Thanks to Jenna Talackova, transgender women are now allowed to compete at the biggest beauty pageant. Miss Universe Organization (MUO) announced on Tuesday, April 10 that the decision to include non naturally-born female is in line with their support of "equality for all women".
Talackova was disqualified from the pageant when she submitted the entry form citing "female" while she actually was born "male". The 23-year-old begged the MUO to change the rule, reasoning, "I am a woman. I was devastated, and I felt that excluding me for the reason that they gave was unjust. I have never asked for any special consideration. I only wanted to compete." She has since been granted the wish.
Talackova, who represents Canada in the upcoming pageant and had sex change four years ago, received the support from advocacy group GLAAD who brought the issue up in an aggressive dialogue. "For more than two weeks, the Miss Universe Organization and Mr. Trump made it clear to GLAAD that they were open to making a policy change to include women who are transgender," GLAAD's spokesperson Herndon Graddick said. "We appreciate that he and his team responded swiftly and appropriately."

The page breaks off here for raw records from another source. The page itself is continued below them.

/-- A message of an epoch. -/
def msg : EpochMsg := { group := 1, epoch := 1, ceiling := 30, pend := none, hard := false, leader := 0, members := [0] }

/-- Well-formed terms, part 1: one of every constructor that has a check. -/
theorem test_wellFormed_accepts1 : ([
      .add 1 1 1, .sub 1 1 1, .mul 1 1 1, .mulh 1 1 1, .mulhn 1 1 1, .div 1 1 1, .divn 1 1 1, .rem 1 1 1, .remn 1 1 1,
      .min 1 1 1, .max 1 1 1, .minn 1 1 1, .maxn 1 1 1, .abs 1 1, .and 1 1 1, .or 1 1 1, .xor 1 1 1, .andn 1 1 1, .orn 1 1 1,
      .xnor 1 1 1, .shl 1 1 1, .shr 1 1 1, .sar 1 1 1, .rol 1 1 1, .ror 1 1 1, .popc 1 1, .clz 1 1, .ctz 1 1, .brev 1 1,
      .bswap 1 1, .bext 1 1 1, .bdep 1 1 1, .sextS8 1 1, .sextS16 1 1, .sextS32 1 1, .zextN8 1 1, .zextN16 1 1, .zextN32 1 1,
      .padd 1 1 1 1, .psub 1 1 1 1, .paddsS 1 1 1 1, .paddsN 1 1 1 1, .psubsS 1 1 1 1, .psubsN 1 1 1 1, .pmin 1 1 1 1,
      .pmax 1 1 1 1, .pminn 1 1 1 1, .pmaxn 1 1 1 1, .pshl 1 1 1 1, .pshr 1 1 1 1, .psar 1 1 1 1, .pshlV 1 1 1 1,
      .pshrV 1 1 1 1, .psarV 1 1 1 1, .pcmp 1 1 1 1 1, .mov 1 1, .pmovToG 1, .pmovToPw 1, .sel 1 1 1 1 1, .addi 1 1 1,
      .andi 1 1 1, .ori 1 1 1, .xori 1 1 1, .shli 1 1 1, .shri 1 1 1, .sari 1 1 1, .rori 1 1 1, .bfx 1 1 1 1, .bfi 1 1 1 1,
      .lim 1 1, .limH 1 1 1, .addpc 1 1, .cmp 1 1 1 1 1, .cmpi 1 1 1 1, .plog 1 1 1 1, .b 1 1 1, .j 1, .call 1, .callr 1,
      .jr 1, .objset 1 1, .mfs 1 1, .mts 1 1, .mtsPortmap 1, .mtsVl 1, .mtsFpstat 1, .mtsRndseed 1, .mtsCarve 1, .mtsLandn 1,
      .trap 1, .svc 0, .eret 1, .hint 1 1 1, .ldD 1 1 1 1, .stD 1 1 1 1, .ld 1 1 1 1, .ldx 1 1 1 1, .st 1 1 1 1, .stx 1 1 1 1,
      .ldm 1 0 1, .stm 1 1 1, .ldfe 1 1 1 1, .ldff 1 1 1 1, .stfe 1 1 1 1, .stf 1 1 1 1, .sete 1 1 1, .feq 1 1 1 1,
      .ldfeStrand 1 1, .ldffStrand 1 1, .seteStrand 1, .feqStrand 1 1, .fence 1, .discard 1 1 1, .flush 1 1 1, .inval 1 1 1,
      .pref 1 1 1, .tlbinvPage 1 2, .tlbinvRegion 2, .hop 1 1, .sendr 1 1 1 1] : List Instr).all wellFormed = true := by decide +kernel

Graddick added, "The Miss Universe Organization today follows institutions that have taken a stand against discrimination of transgender women including the Olympics, NCAA, the Girl Scouts of America and The CW's America's Next Top Model. At a time when transgender people are still routinely denied equal opportunities in housing, employment and medical care, today's decision is in line with the growing levels of public support for transgender people across the country."
Paula Shugart, president of the Miss Universe Organization, also released a statement, saying, "We want to give credit where credit is due. And the decision to include transgender women in our beauty competitions is a result of our ongoing discussions with GLAAD and not Jenna's legal representation, which if anything delayed the process. We have a long history of supporting equality for all women, and this was something we took very seriously."
MUO, which is owned by Donald Trump, is now close to finalizing the policy change. It may prompt other beauty pageants to take similar action as it will kick off just in time for the fall 2013 pageant season.